A new feature released in SAS Visual Analytics 7.1 during the fall of 2014 was Goal-Seeking. Suneel continued to explain that running simulations on varying the potential impact of one digital media channel has tremendous value. However, at the end of the day, we need to address an overall business objective of increasing website visitation. Rather than manually adjusting the levers of each digital media channel, let’s get straight to the heart of this problem, and request the software to optimize the values of each digital media channel to reach our business objective. This is what the SAS Visual Analytic technology is built to do – run complex math very quickly on large volumes of digital data and arrive at a data-driven insight. He reset the scenario in Visual Analytics and applied a new adjustment of 100% to overall site visits – in essence, we want to double website visitation in the two week forecasted time period. Now tell me – how are we going to get there?

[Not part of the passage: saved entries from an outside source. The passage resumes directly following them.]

/-! ### Dispense -/

/-- An offer: a second IDLE_WET order is declined, an offer under ESTOP or to a full queue is
dropped with ORDER_DROPPED, and any other joins at the tail with the next ordinal.  On a platen
where no line is waiting for its turn, a line that is running an order only queues it; a free line
that may run it makes it ACTIVE, and a BURST order on a line that is ready makes its first stroke at
once, as BURST_STROKE would; a disabled one, or a LINE group not verified under verify-before-run,
ends it LINE_OFF, and a low supply SUPPLY_LOW.  (That a write to this line counts as UNVERIFIED
while its notice is waiting, and no other write does, is log entry 29's.) -/
def Obligations.OffersAreJudged : Prop :=
  ∀ (p : Platen) (o : Offer) (s : State),
    let t := s.takeUp (.orderOffer p o)
    let q := s.queues.get p
    let line := s.lineOf p o.line
    let order (active : Bool) : Order :=
      ⟨q.nextOrdinal, o.source, o.line, o.count, o.mode, 0, active⟩
    let dropped (reason : Nat) : State :=
      t.raise .orderDropped (.platen p) (detail reason (orderSourceCode o.source))
        (w16 (o.line.val * 1024 + o.count))
    let declined := o.source = .idleWet ∧ ∃ x ∈ q.orders, x.source = .idleWet
    let gate : Prop :=
      s.verifier.vbr = true →
        s.verifier.line.state = .verified ∧ .line (lineIx p o.line) ∉ s.written
    let ended (status : Nat) : State :=
      { t with
        queues := s.queues.upd p ⟨q.orders, q.nextOrdinal + 1⟩
        handed :=
          t.handed ++
            [.eventRaise .orderEnded (.line (lineIx p o.line))
              (detail q.nextOrdinal.toNat status) 0] }
    (declined → exec (.orderOffer p o) s = .next t) ∧
      (¬declined → s.functionActive .estop = true →
        exec (.orderOffer p o) s = .next (dropped 0)) ∧
      (¬declined → s.functionActive .estop = false → 8 ≤ q.orders.length →
        exec (.orderOffer p o) s = .next (dropped 1)) ∧
      (¬declined → s.functionActive .estop = false → q.orders.length < 8 →
        (∀ l, q.orders.any (queuedOn l) = true → q.orders.any (activeOn l) = true) →
          (q.orders.any (activeOn o.line) = true →
              exec (.orderOffer p o) s =
                .next
                  { t with
                    queues := s.queues.upd p ⟨q.orders ++ [order false], q.nextOrdinal + 1⟩ }) ∧
            (q.orders.any (activeOn o.line) = false →
              ¬(line.config.valid = true ∧ line.config.enabled = true) →
                exec (.orderOffer p o) s = .next (ended 5)) ∧
            (q.orders.any (activeOn o.line) = false → line.config.valid = true →
              line.config.enabled = true → s.functionActive (.supplyLow p o.line) = true →
                exec (.orderOffer p o) s = .next (ended 3)) ∧
            (q.orders.any (activeOn o.line) = false → line.config.valid = true →
              line.config.enabled = true → s.functionActive (.supplyLow p o.line) = false →
              ¬gate → exec (.orderOffer p o) s = .next (ended 5)) ∧
            (q.orders.any (activeOn o.line) = false → line.config.valid = true →
              line.config.enabled = true → s.functionActive (.supplyLow p o.line) = false →
              gate →
                let activated : State :=
                  { t with
                    queues := s.queues.upd p ⟨q.orders ++ [order true], q.nextOrdinal + 1⟩ }
                (o.mode = .single ∨ line.elapsed < line.config.strokePeriod →
                    exec (.orderOffer p o) s = .next activated) ∧
                  (o.mode = .burst → line.config.strokePeriod ≤ line.elapsed →
                    ∃ u : State,
                      exec (.orderOffer p o) s = .next u ∧
                        (.burstStroke p o.line ∉ t.handed →
                          exec (.burstStroke p o.line) activated = .next u) ∧
                        (0 < o.count →
                          u.pumpOut = s.pumpOut ++ [lineIx p o.line] ∧
                            (u.lineOf p o.line).elapsed = 0 ∧
                            (u.lineOf p o.line).delivered = line.delivered + 1) ∧
                        (line.window = none → 1 < o.count →
                          (u.queues.get p).orders =
                            q.orders ++ [{ order true with strokes := 1 }]) ∧
                        (line.window = none → o.count = 1 →
                          (u.queues.get p).orders = q.orders ∧
                            .eventRaise .orderEnded (.line (lineIx p o.line))
                              (detail q.nextOrdinal.toNat 0) 1 ∈ u.handed))))

/-- The notices that end orders, and STOP_LINE: each ends the orders it names, every one with its
ORDER_ENDED and status, and the orders left are none of those; a stroke owed to an ACTIVE order so
ended is owed no more.  An order not named that is ACTIVE, or waits behind one, is left unchanged,
and so is its line.  Every line that is left without an ACTIVE order then takes its turn by R99: its
oldest order becomes ACTIVE, a BURST with its first stroke if the line is ready, and where the line
is disabled, its supply low or the LINE group not VERIFIED under verify-before-run, each of its
orders ends LINE_OFF or SUPPLY_LOW.  (What a waiting write notice counts for is log entry 29's.) -/
def Obligations.NoticesEndOrders : Prop :=
  ∀ (p : Platen) (h : Head) (l : Line) (s : State),
    ∀ x ∈
        [(Instr.stepEndNotice p h,
            (fun o : Order => decide (o.source = .step h ∧ o.mode = .single)), EndStatus.abandoned),
          (.headSafeNotice p h, (fun o => decide (o.source = .step h)), .abandoned),
          (.estopNoticeDispense p, (fun _ => true), .stopped),
          (.supplyLowNotice p l, (fun o => decide (o.line = l ∧ o.active = true)), .supplyLow),
          (.lineGroupFailedNotice p, (fun o => o.active), .lineOff),
          (.stopLineApply p l, (fun o => decide (o.line = l)), .stopped)],
      ∃ t : State,
        exec x.1 s = .next t ∧
          (∀ o ∈ (s.queues.get p).orders, x.2.1 o = true →
            .eventRaise .orderEnded (.line (lineIx p o.line))
                (detail o.ordinal.toNat (endStatusCode x.2.2)) (w16 o.strokes) ∈ t.handed) ∧
          (∀ o ∈ (s.queues.get p).orders, x.2.1 o = false →
            (o.active = true → o ∈ (t.queues.get p).orders) ∧
              ((∃ y ∈ (s.queues.get p).orders,
                  activeOn o.line y = true ∧ x.2.1 y = false) →
                o ∈ (t.queues.get p).orders) ∧
              ((∃ o' ∈ (t.queues.get p).orders,
                  o'.ordinal = o.ordinal ∧ o'.source = o.source ∧ o'.line = o.line ∧
                    o'.count = o.count ∧ o'.mode = o.mode) ∨
                ∃ st strokes,
                  .eventRaise .orderEnded (.line (lineIx p o.line)) (detail o.ordinal.toNat st)
                    strokes ∈ t.handed)) ∧
          (∀ o' ∈ (t.queues.get p).orders, ∃ o ∈ (s.queues.get p).orders,
            x.2.1 o = false ∧ o'.ordinal = o.ordinal ∧ o'.source = o.source ∧
              o'.line = o.line ∧ o'.count = o.count ∧ o'.mode = o.mode) ∧
          turnsTaken p ((s.queues.get p).orders.filter fun o => !x.2.1 o) s t ∧
          (∀ o ∈ (s.queues.get p).orders, x.2.1 o = true → o.active = true →
            (t.lineOf p o.line).owed = false) ∧
          (∀ l' : Line, (s.queues.get p).orders.any (activeOn l') = true →
            (∀ o ∈ (s.queues.get p).orders, activeOn l' o = true → x.2.1 o = false) →
              t.lineOf p l' = s.lineOf p l') ∧
          ∀ r : Platen, r ≠ p → t.queues.get r = s.queues.get r

/-- A stroke that is due for the order that a line is running: one pump actuation, the elapsed time
at 0, a new flow window, one more stroke made and delivered, and a reload for the idle timer unless
the order is IDLE_WET.  It closes the window that was open, and one that is uncredited is a miss.
The order's last stroke ends it DONE; a miss that reaches the limit ends it FLOW_FAULT, with this
stroke counted, raises FLOW_FAULT, tells the docked head where the line's action is SAFE_HEAD and
zeroes the count.  Where the order ends, every line left without an ACTIVE order takes its turn by
R99, which changes nothing while each order left waits behind a running one (what a waiting write
notice counts for is log entry 29's).  BURST_STROKE makes the stroke for an ACTIVE BURST
order, OWED_STROKE for an owed stroke, whose mark it clears; neither does anything while the line is
not ready.  On a tick the elapsed time rises by 1, up to 2000, and a stroke that falls due is made
(for a queue of one order and a closed window). -/
def Obligations.StrokesAreCounted : Prop :=
  (∀ (p : Platen) (l : Line) (older younger : List Order) (o : Order) (s : State),
    let x := s.lineOf p l
    let i := lineIx p l
    (s.queues.get p).orders = older ++ o :: younger → (∀ y ∈ older, activeOn l y = false) →
    o.active = true → o.line = l → o.strokes < o.count →
      let missed : Bool :=
        match x.window with
        | some w => !w.credited
        | none => false
      let miss := if missed = true then x.miss + 1 else x.miss
      let line (miss : Nat) (owed : Bool) : LineState :=
        { x with
          elapsed := 0, owed := owed, window := some ⟨x.config.flowWindow, false⟩, miss := miss
          delivered := x.delivered + 1 }
      let ended (st : EndStatus) : Instr :=
        .eventRaise .orderEnded (.line i) (detail o.ordinal.toNat (endStatusCode st))
          (w16 (o.strokes + 1))
      let fault : List Instr :=
        .eventRaise .flowFault (.line i) (w16 o.ordinal.toNat)
            (w16 (flowActionCode x.config.flowAction)) ::
          (match x.config.flowAction, (s.docks.get p).docked with
          | .safeHead, some h => [.flowFaultNotice h]
          | _, _ => [])
      let struck (t : State) (y : LineState) (orders : List Order) (raised : List Instr) : State :=
        { t with
          pumpOut := s.pumpOut ++ [i]
          lines := s.lines.upd i y
          queues := s.queues.upd p { s.queues.get p with orders := orders }
          handed :=
            t.handed ++ (if o.source = .idleWet then [] else [.idleTimerReload p]) ++ raised }
      let stroked (t : State) : State :=
        if missed = true ∧ x.config.missLimit ≤ miss then
          judgeOrders p
            (struck t (line 0 false) (older ++ younger) (ended .flowFault :: fault))
        else if o.strokes + 1 = o.count then
          judgeOrders p (struck t (line miss false) (older ++ younger) [ended .done])
        else
          struck t (line miss (x.owed && o.mode == .burst))
            (older ++ { o with strokes := o.strokes + 1 } :: younger) []
      (o.mode = .burst → x.config.strokePeriod ≤ x.elapsed →
          exec (.burstStroke p l) s = .next (stroked (s.takeUp (.burstStroke p l)))) ∧
        (o.mode = .single → x.owed = true → x.config.strokePeriod ≤ x.elapsed →
          exec (.owedStroke p l) s = .next (stroked (s.takeUp (.owedStroke p l)))) ∧
        (x.elapsed < x.config.strokePeriod →
          exec (.burstStroke p l) s = .next (s.takeUp (.burstStroke p l)) ∧
            exec (.owedStroke p l) s = .next (s.takeUp (.owedStroke p l))) ∧
        (tickGoesOn s → older = [] → younger = [] → x.window = none →
          let elapsed := min (x.elapsed + 1) 2000
          let due : Prop :=
            x.config.strokePeriod ≤ elapsed ∧
              ((o.mode = .burst ∧ x.owed = false) ∨ (o.mode = .single ∧ x.owed = true))
          ∃ t : State,
            exec .tick s = .next t ∧
              (due →
                (∃ a b, t.pumpOut = s.pumpOut ++ a ++ i :: b) ∧
                  t.lineOf p l = line x.miss false ∧
                  (o.strokes + 1 < o.count →
                    (t.queues.get p).orders = [{ o with strokes := o.strokes + 1 }]) ∧
                  (o.strokes + 1 = o.count →
                    (t.queues.get p).orders = [] ∧ ended .done ∈ t.handed)) ∧
              (elapsed < x.config.strokePeriod ∨ (o.mode = .single ∧ x.owed = false) →
                t.lineOf p l = { x with elapsed := elapsed } ∧ (t.queues.get p).orders = [o]))) ∧
  ∀ (p : Platen) (t : State),
    turnsTaken p (t.queues.get p).orders t (judgeOrders p t) ∧
      ((∀ y ∈ (t.queues.get p).orders, ∃ a ∈ (t.queues.get p).orders, activeOn y.line a = true) →
        judgeOrders p t = t)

Once we had the results, we proceeded to review the results, and identify any areas of concern.
Step Three: Assess the optimized scenario and apply business constraints.
One result that immediately jumped out to us was the level of spending required on a specific day to obtain the volume of paid clicks that would drive a 100% increase in individual visitors. Suneel knew that marketing leaders would balk at that level of investment, so decided to assign upper and lower constraints to allocations to paid search and control the level of daily spending on pay-per-click ads. Suneel used a lower constraint of 0 and upper constraint of 250. Once applied, he re-visualized the forecast with the constraints applied. The results can be seen in Figure 4.
In summary, Suneel’s analysis resulted in the identification of more important (and less important) digital media channels with respect to forecasting website visitation. After identifying that Organic and Paid Search were the two most important media channels in predicting future traffic, he proceeded to highlight approaches of running scenarios (or simulations) of varying the impact of one digital media channel. Ultimately, utilizing goal-seeking (i.e. optimization) and business rule constraints, Suneel arrived at the optimized values required by ALL digital media channels to reach an overall business objective of doubling website visits in a specific time period. One could suggest that this is an example of prescriptive analytics!
How do you identify what impact the increase or decrease in digital media channels will have on your website traffic?